“This you should grasp: All arts have length and measure. Whatever you undertake, use deliberation. In earnest or in play, be of good cheer and vitality, so you may be attentive and with good courage ponder what action you should take, so that none may touch you, since good courage and strength make your enemies hesitate.”
– Johannes Liechtenauer, The Zettel
The art of the sword is alive and well in the modern era. Small revivalist groups—mostly eccentrics and academics—found a renewed interest in medieval martial arts as recently as the 19th century, when swordsmanship was still a vital tool in the repertoire of military men and aristocratic gentlemen alike. The Victorian obsession with medieval aesthetic brought such interests into vogue, if not mainstream popularity. Though once a niche interest, the advent of the internet in the 1990’s allowed HEMA (Historical European Martial Arts) to really take off, undergoing a renaissance that endures to this day. HEMA groups can be found across Europe, North America, and Australia, and are comprised of dedicated teachers and students who exchange a working knowledge of late medieval fighting manuals, with the earliest dating to the latter half of the 14th century.

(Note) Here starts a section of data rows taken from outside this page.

/-! ### The position after a sample (T5 to T7) -/

@[simp] theorem sampleAdvance_snap (s : State) : (sampleAdvance s).snap = s.snap := by
  unfold sampleAdvance; split
  · rfl
  · split <;> rfl
@[simp] theorem sampleAdvance_dpos (s : State) : (sampleAdvance s).dpos = s.dpos := by
  unfold sampleAdvance; split
  · rfl
  · split <;> rfl
@[simp] theorem sampleAdvance_stl (s : State) : (sampleAdvance s).stl = s.stl := by
  unfold sampleAdvance; split
  · rfl
  · split <;> rfl
@[simp] theorem sampleAdvance_ser (s : State) : (sampleAdvance s).ser = s.ser := by
  unfold sampleAdvance; split
  · rfl
  · split <;> rfl
@[simp] theorem sampleAdvance_sck (s : State) : (sampleAdvance s).sck = s.sck := by
  unfold sampleAdvance; split
  · rfl
  · split <;> rfl
@[simp] theorem sampleAdvance_lat (s : State) : (sampleAdvance s).lat = s.lat := by
  unfold sampleAdvance; split
  · rfl
  · split <;> rfl
@[simp] theorem sampleAdvance_sh (s : State) : (sampleAdvance s).sh = s.sh := by
  unfold sampleAdvance; split
  · rfl
  · split <;> rfl
@[simp] theorem sampleAdvance_q (s : State) : (sampleAdvance s).q = s.q := by
  unfold sampleAdvance; split
  · rfl
  · split <;> rfl
@[simp] theorem sampleAdvance_last (s : State) : (sampleAdvance s).last = s.last := by
  unfold sampleAdvance; split
  · rfl
  · split <;> rfl
@[simp] theorem sampleAdvance_par (s : State) : (sampleAdvance s).par = s.par := by
  unfold sampleAdvance; split
  · rfl
  · split <;> rfl
@[simp] theorem sampleAdvance_inp (s : State) : (sampleAdvance s).inp = s.inp := by
  unfold sampleAdvance; split
  · rfl
  · split <;> rfl
@[simp] theorem sampleAdvance_tick (s : State) : (sampleAdvance s).tick = s.tick := by
  unfold sampleAdvance; split
  · rfl
  · split <;> rfl
@[simp] theorem sampleAdvance_since (s : State) : (sampleAdvance s).since = s.since := by
  unfold sampleAdvance; split
  · rfl
  · split <;> rfl
@[simp] theorem sampleAdvance_level (s : State) : (sampleAdvance s).level = s.level := by
  unfold sampleAdvance; split
  · rfl
  · split <;> rfl
@[simp] theorem sampleAdvance_trace (s : State) : (sampleAdvance s).trace = s.trace := by
  unfold sampleAdvance; split
  · rfl
  · split <;> rfl
@[simp] theorem sampleAdvance_reports (s : State) : (sampleAdvance s).reports = s.reports := by
  unfold sampleAdvance; split
  · rfl
  · split <;> rfl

The interplay between HEMA and mainstream academia is only growing stronger as the discipline (sport for some, practice for others) continues to produce passionate experts who have dedicated their time to furthering our knowledge of a raft of late medieval and Renaissance texts. It is in this spirit that we are pleased to announce that Kent’s own Thanet Fecht Schule will be running a workshop at MEMS Festival 2018. In addition to the hands-on, hour long introduction to longsword and dagger, Jason Hulott—the club’s leader—will be giving a lecture on German combat manuscripts from the 13th to 15th century.
We visited Jason at their weekly club meeting in Broadstairs and asked him a couple questions.

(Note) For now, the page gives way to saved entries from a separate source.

/-- SH changes at the SCK1 of a slot only. -/
theorem pinWrite_eventAt_sh (p : Byte) (d : FramePos) {s : State} (hsck : d.val % 3 = 2 → s.sck = false) :
    (pinWrite (eventAt p d) s).sh = if d.val % 3 = 2 then shiftIn s.ser s.sh else s.sh := by
  by_cases h2 : d.val % 3 = 2
  · rw [eventAt_sck1 p h2, pinWrite_sck1 (hsck h2), if_pos h2]
  · have hne : eventAt p d ≠ ⟨.sck, true⟩ := by
      unfold eventAt
      split_ifs <;> simp
    rw [pinWrite_sh_eq, if_neg (fun h => hne h.1), if_neg h2]

/-- The event before each SCK1 writes the slot's bit on SER (R123). -/
theorem pinWrite_eventAt_ser (p : Byte) {d : FramePos} (h1 : d.val % 3 = 1) (h25 : d.val < 25) (s : State) :
    (pinWrite (eventAt p d) s).ser = p.getLsbD (d.val / 3) := by
  have hslot : d.val = 1 + 3 * (⟨d.val / 3, by omega⟩ : Fin 8).val := by simp only; omega
  rw [eventAt_ser p hslot, pinWrite_ser]

/-! ### What keeps the column lines (R182, R185, R186) -/

theorem driveInv_endStep {u : State} (h : DriveInv u) (s : State) : DriveInv (endStep s u) := { h with }

/-- At the start of a sweep no column precedes column 0, and no bit has been sent (T10). -/
theorem driveInv_sweepStart (s : State) : DriveInv { s with ph := .act, col := 0, row := 0, dpos := 0, stl := 0 } where
  column := nofun
  idle_clear := nofun
  outgoing := nofun
  last_column := nofun
  sent := fun p _ => sentBits_zero p _
  data := nofun

/-- Outside the driver phases no frame is under way, so `DriveInv` asks for Q alone. -/
theorem driveInv_of_noFrame {s : State} (hf : framePattern s = none) (hq : s.ph ≠ .idle → s.q = cpat s.col)
    (hidle : s.ph = .idle → s.q = 0#8) : DriveInv s where
  column := fun hp => hq (by rcases hp with hp | hp <;> simp [hp])
  idle_clear := hidle
  outgoing := fun _ hp => by simp [framePattern, hp] at hf
  last_column := fun hp => by simp [framePattern, hp] at hf
  sent := fun _ hs => by simp [hf] at hs
  data := fun _ hs => by simp [hf] at hs

/-- The end of a frame that left its pattern on Q: CPAT[COL] in Settle, 0 in IDLE (T2, T9). -/
theorem driveInv_frameDone {s : State} {p : Byte} (hf : framePattern s = some p) (hq : s.q = p) :
    DriveInv (frameDone s) := by
  refine driveInv_of_noFrame (framePattern_frameDone hf) ?_ ?_ <;>
    obtain ⟨hp, rfl⟩ | ⟨hp, rfl⟩ := framePattern_cases hf
  · simp [hq]
  · simp [frameDone_dea hp]
  · simp [frameDone_act hp]
  · simp [hq, clearPattern]

/-- Within a driver phase Q stays, so only the bits sent and the data line are to be shown. -/
theorem driveInv_driverLines {s : State} (h : DriveInv s) {p : Byte} (hf : framePattern s = some p) {d : FramePos}
    {ser sck lat : Bool} {sh : Byte} {n : Nat} (hsent : SentBits p d.val sh)
    (hdata : d.val % 3 = 2 → ser = p.getLsbD (d.val / 3)) :
    DriveInv { s with ser := ser, sck := sck, lat := lat, sh := sh, since := n, dpos := d } :=
  { h with
    sent := fun _ hf' => Option.some.inj (hf.symm.trans hf') ▸ hsent
    data := fun _ hf' => Option.some.inj (hf.symm.trans hf') ▸ hdata }

/-- The bits sent and the data line after one of the first 25 events. -/
theorem sent_after_eventAt {s : State} (h : Inv s) (hdrive : DriveInv s) {p : Byte} (hf : framePattern s = some p)
    (hd : s.dpos.val < 25) :
    SentBits p (s.dpos.val + 1) (pinWrite (eventAt p s.dpos) s).sh
      ∧ ((s.dpos.val + 1) % 3 = 2 → (pinWrite (eventAt p s.dpos) s).ser = p.getLsbD ((s.dpos.val + 1) / 3)) := by
  have hsent : SentBits p s.dpos.val s.sh := hdrive.sent p hf
  refine ⟨?_, fun h2 => ?_⟩
  · rw [pinWrite_eventAt_sh p s.dpos fun h2 => inv_sck_low h (by omega)]
    split
    · next h2 => rw [hdrive.data p hf h2]; exact sentBits_shiftIn h2 (by omega) hsent
    · next h2 => exact sentBits_succ h2 hsent
  · rw [pinWrite_eventAt_ser p (by omega) hd]
    congr 1
    omega

/-- The frame's last event commits its pattern (R129 (a)). -/
theorem q_of_lastEvent {s : State} (h : Inv s) (hdrive : DriveInv s) {p : Byte} (hf : framePattern s = some p)
    (h25 : s.dpos.val = 25) : (pinWrite (eventAt p s.dpos) s).q = p := by
  rw [eventAt_last h25, pinWrite_lat1 (h.lat_low (by omega))]
  exact eq_of_sentBits (h25 ▸ hdrive.sent p hf)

For the uninitiated, what is HEMA?
Jason: HEMA—Historical European Martial Arts—is a collective name for weapon based and unarmed based training systems that have been documented and taught from as early as the early medieval period. As much as most people know there are eastern martial arts, there is now documentary evidence from across Europe that systems were developed for military, courtly and civilian use. There are systems from Germany, Italy, Spain, Portugal, and the UK.

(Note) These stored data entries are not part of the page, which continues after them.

-- ==== Sys2Proof/Certificates/Slice0/Obligations.lean ====
section
/-! DEFINITION. The statements for the provers. A statement about one operation names in its docstring the rules of
spec/ it formalises. Answers of the environment that list exactly the bytes a read asks for stand in the statements
written out; every other answer is covered by the refinement statements. -/

open Sys2Proof Sys2Proof.Machine

/-! ### Encodings -/

/-- R61, R67: the ten selectors and the two wire frames, as spec/opcode_table.json numbers their bits. -/
def Obligations.TableWordsDecode : Prop :=
  decodeTableWord 8 0x01 = some (.checksum []) ∧ decodeTableWord 8 0x02 = some (.encode 0 0 (0, 0) []) ∧
  decodeTableWord 8 0x03 = some (.decode []) ∧ decodeTableWord 8 0x04 = some (.classify 0) ∧
  decodeTableWord 8 0x10 = some .wake ∧ decodeTableWord 8 0x11 = some .idle ∧
  decodeTableWord 8 0x12 = some .sleep ∧ decodeTableWord 8 0x20 = some (.execute 0 0 (0, 0) [] false) ∧
  decodeTableWord 8 0x30 = some .selftest ∧ decodeTableWord 8 0x31 = some .info ∧
  decodeTableWord 56 0xFB9D00003B7707 = some (.selftestFrame 0x77 0x9D 0xFB) ∧
  decodeTableWord 56 0xAD090000800207 = some (.infoFrame 0x02 0x09 0xAD) ∧ decodeTableWord 8 0x05 = none

/-- No operand of any operation is lost between the encoder and the decoder. -/
def Obligations.DecodeOfEncodeIsIdentity : Prop :=
  ∀ i : Instr, decode (encode i) = .ok i

/-- The operand ports that R61 lists for a selector, the other ports at zero or empty (log entry 5). -/
def listedPorts (selector : Byte) (o : Operands) : Operands :=
  if selector = 0x01 ∨ selector = 0x03 then { bytes := o.bytes }
  else if selector = 0x02 then { opcode := o.opcode, param1 := o.param1, param2 := o.param2, payload := o.payload }
  else if selector = 0x04 then { code := o.code }
  else if selector = 0x20 then
    { opcode := o.opcode, param1 := o.param1, param2 := o.param2, payload := o.payload, autoWake := o.autoWake }
  else {}

/-- Each presented word has at most one meaning: a frame is the encoding of what it decodes to, and so is a request but
for the operand ports that R61 does not list for its selector, which the encoder leaves at zero (log entry 5). -/
def Obligations.DecodedWordsEncodeBack : Prop :=
  (∀ (bytes : List Byte) (i : Instr), decode (.frame bytes) = .ok i → encode i = .frame bytes) ∧
  (∀ (selector : Byte) (o : Operands) (i : Instr), decode (.request selector o) = .ok i →
    encode i = .request selector (listedPorts selector o))

/-- R62, and log entry 8 for the frame port: which requests name no operation, and that the block answers the one it
takes, alone or from among several, with `Refused(UnknownOp)` and does nothing else. -/
def Obligations.UnknownSelectorIsRefused : Prop :=
  (∀ (selector : Byte) (o : Operands),
    selector ∉ [0x01, 0x02, 0x03, 0x04, 0x10, 0x11, 0x12, 0x20, 0x30, 0x31] →
    decode (.request selector o) = .error (.unknownOp selector)) ∧
  (∀ bytes : List Byte,
    (∀ opcode lo hi : Byte, bytes ≠ [0x07, opcode, 0x3B, 0x00, 0x00, lo, hi] ∧
      bytes ≠ [0x07, opcode, 0x80, 0x00, 0x00, lo, hi]) →
    decode (.frame bytes) = .error .notACommandFrame) ∧
  (∀ (s s' : State) (w : PortWord) (e : DecodeError), s.busy = false → takeHeld s = some (w, s') →
    decode w = .error e → step s = .next (s'.ended (some (.refused .unknownOp)) none))

/-! ### The Checksum Engine -/

/-- R80, R83: CHECKSUM completes from every session state and delivers the accumulator, low byte first. -/
def Obligations.ChecksumDelivers : Prop :=
  ∀ (s : State) (bytes : List Byte), s.busy = false →
    exec (.checksum bytes) s =
      .next { s.ended none (some (.bytes [(crcBytes 0 bytes).setWidth 8, (crcBytes 0 bytes >>> 8).setWidth 8])) with
        acc := crcBytes 0 bytes }

/-- R81 on natural numbers: compare the data bit with bit 15, shift, truncate to 16 bits, XOR with `0x8005`. -/
def crcBitNat (acc : Nat) (d : Bool) : Nat :=
  if d = decide (acc ≥ 0x8000) then (2 * acc) % 0x10000 else Nat.xor ((2 * acc) % 0x10000) 0x8005

/-- R82 on natural numbers: bit 0 of the byte first. -/
def crcByteNat (acc b : Nat) : Nat :=
  (List.range 8).foldl (fun a k => crcBitNat a (decide (b / 2 ^ k % 2 = 1))) acc

/-- R81, R82, R83: the engine computes the bit-serial function of the spec, written here on natural numbers. -/
def Obligations.EngineIsBitSerialCrc : Prop :=
  ∀ bytes : List Byte,
    (crcBytes 0 bytes).toNat = bytes.foldl (fun a b => crcByteNat a b.toNat) 0 ∧
    checksum bytes =
      [BitVec.ofNat 8 (bytes.foldl (fun a b => crcByteNat a b.toNat) 0 % 256),
       BitVec.ofNat 8 (bytes.foldl (fun a b => crcByteNat a b.toNat) 0 / 256)]

/-- R84: the empty sequence, leading zero bytes, all-zero sequences, and trailing zero bytes that do matter. -/
def Obligations.ChecksumZeroBytes : Prop :=
  checksum [] = [0x00, 0x00] ∧ (∀ bytes : List Byte, checksum (0x00 :: bytes) = checksum bytes) ∧
  (∀ n : Nat, checksum (List.replicate n 0x00) = [0x00, 0x00]) ∧
  checksum [0x01] = [0x03, 0x83] ∧ checksum [0x01, 0x00] = [0x09, 0x80]

/-- R85 (a): the accumulator is linear over XOR for sequences of one length. -/
def Obligations.ChecksumIsLinear : Prop :=
  ∀ s t : List Byte, s.length = t.length →
    crcBytes 0 (List.zipWith (· ^^^ ·) s t) = crcBytes 0 s ^^^ crcBytes 0 t

/-- One byte step of the catalogue's CRC-16/ARC: shift right, polynomial `0xA001` (bit-reversed `0x8005`). -/
def arcByte (crc : Word) (b : Byte) : Word :=
  (List.range 8).foldl (fun c _ => if c.getLsbD 0 then (c >>> 1) ^^^ 0xA001 else c >>> 1) (crc ^^^ b.setWidth 16)

/-- R85 (c): the accumulator is the 16-bit bit-reversal of CRC-16/ARC of the same bytes. What CRC-16/ARC is comes from
93_implementation_defined.md G7, outside the source. -/
def Obligations.AccumulatorReversesArc : Prop :=
  ∀ (bytes : List Byte) (k : Nat), k < 16 →
    (crcBytes 0 bytes).getLsbD k = (bytes.foldl arcByte 0).getLsbD (15 - k)

/-! ### The Packet Codec and the Status Taxonomy -/

/-- R90, R50, R53: ENCODE completes for every payload of at most 248 bytes and delivers the frame. That `cmd` then holds
autoWake 0 is the model's choice (log entry 28). -/
def Obligations.EncodeDelivers : Prop :=
  ∀ (s : State) (opcode param1 : Byte) (param2 : Byte × Byte) (payload : List Byte),
    s.busy = false → payload.length ≤ 248 →
    let head := [BitVec.ofNat 8 (7 + payload.length), opcode, param1, param2.1, param2.2] ++ payload
    exec (.encode opcode param1 param2 payload) s =
      .next { s.ended none (some (.bytes (head ++ checksum head))) with
        cmd := ⟨opcode, param1, param2, payload, false⟩, txbuf := head ++ checksum head, acc := crcBytes 0 head }

/-- R90, R91 (c): a longer payload is refused by ENCODE; nothing is built. What `cmd` then holds, the whole payload and
autoWake 0, is the model's choice (log entries 28 and 29). -/
def Obligations.EncodeRefusesLongPayload : Prop :=
  ∀ (s : State) (opcode param1 : Byte) (param2 : Byte × Byte) (payload : List Byte),
    s.busy = false → 248 < payload.length →
    exec (.encode opcode param1 param2 payload) s =
      .next { s.ended (some (.refused .payloadTooLong)) none with cmd := ⟨opcode, param1, param2, payload, false⟩ }

/-- R50, R52, R53: the layout of every encoded frame, field by field: the count, which is the frame's own length and
fits one byte, the operand bytes unchanged and in their order, and the checksum of everything before it. -/
def Obligations.EncodedFramesDescribeThemselves : Prop :=
  ∀ (c : Cmd) (frame : List Byte), encodeCommand c = .ok frame →
    frame.length = 7 + c.payload.length ∧ frame.length ≤ 255 ∧
    (∀ count : Byte, frame[0]? = some count → count.toNat = frame.length) ∧
    frame[1]? = some c.opcode ∧ frame[2]? = some c.param1 ∧
    frame[3]? = some c.param2.1 ∧ frame[4]? = some c.param2.2 ∧
    (frame.drop 5).take c.payload.length = c.payload ∧
    frame.drop (5 + c.payload.length) = checksum (frame.take (5 + c.payload.length))

/-- R92, R93: DECODE completes for every input, with the length check before the checksum. -/
def Obligations.DecodeDelivers : Prop :=
  ∀ (s : State) (input : List Byte), s.busy = false →
    exec (.decode input) s = .next (
      if input.length < 4 then s.ended (some .frameTooShort) none
      else if checksum (input.take (input.length - 2)) ≠ input.drop (input.length - 2) then
        { s.ended (some .checksumMismatch) none with acc := crcBytes 0 (input.take (input.length - 2)) }
      else
        { s.ended none (some (.decoded
            ⟨(input.take (input.length - 2)).drop 1, if input.length = 4 then input[1]? else none⟩)) with
          acc := crcBytes 0 (input.take (input.length - 2)) })

/-- R100 (a): the reply frame of R99 that carries 1 to 252 bytes decodes to them, one byte as a status; and R55, R96
(b): so does a frame with any other count byte, which the decoder does not look at. -/
def Obligations.ReplyFramesRoundTrip : Prop :=
  (∀ d : List Byte, 1 ≤ d.length → d.length ≤ 252 →
    decodeReply (responseFrame d) = .ok ⟨d, if d.length = 1 then d.head? else none⟩) ∧
  (∀ (count : Byte) (d : List Byte), d ≠ [] →
    decodeReply (count :: d ++ checksum (count :: d)) = .ok ⟨d, if d.length = 1 then d.head? else none⟩)

/-- R100 (b): flipping any single bit of a frame that decodes makes it fail with ChecksumMismatch. -/
def Obligations.SingleBitFlipIsDetected : Prop :=
  ∀ (frame : List Byte) (d : Decoded), decodeReply frame = .ok d →
    ∀ k b : Nat, k < frame.length → b < 8 →
      decodeReply (frame.modify k (· ^^^ (1#8 <<< b))) = .error .checksumMismatch

/-- R100 (c): an encoded command decodes to its own fields, without a status. -/
def Obligations.CommandFrameDecodesToFields : Prop :=
  ∀ (c : Cmd) (frame : List Byte), encodeCommand c = .ok frame →
    decodeReply frame = .ok ⟨[c.opcode, c.param1, c.param2.1, c.param2.2] ++ c.payload, none⟩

HEMA has seen a surge in popularity in recent years, what do you think attracts people to the practice?
Jason: I think the fascination with swords combined with the access to manuscripts has really opened up this area. It is huge and growing every day as people research and recode these manuscripts and then try to interpret them. There is something for everyone. There is the historical aspect, the research, the training and the combat elements.
Could you describe the disciplines you train in at Thanet Fecht School?
Jason: We follow the German historical tradition of Johannes Liechtenauer. This is the early part of the German system and dates from around 1380. Weapons-wise the system covers longsword, dagger, staff, poleaxe, messer (long knife), sword and buckler, and ringen (wrestling). Our main practice is longsword, then dagger and messer.
What can people expect at the workshop you’ll be running at MEMS Fest?
Jason: At MEMS Fest I want to give participants a look at the systems and how it would work in real terms. As it is a small workshop it will be single practice, learning how to cut and parry. We will explore the five meisterhau and four hangings which form the cornerstone of the system.
The tentative date for the Thanet Fecht Schule HEMA Workshop is Saturday, June 16th. There will be room for fifteen participants on a first come, first served basis when registration opens. In the event that the workshop spaces fill up, seating will be provided for audience members.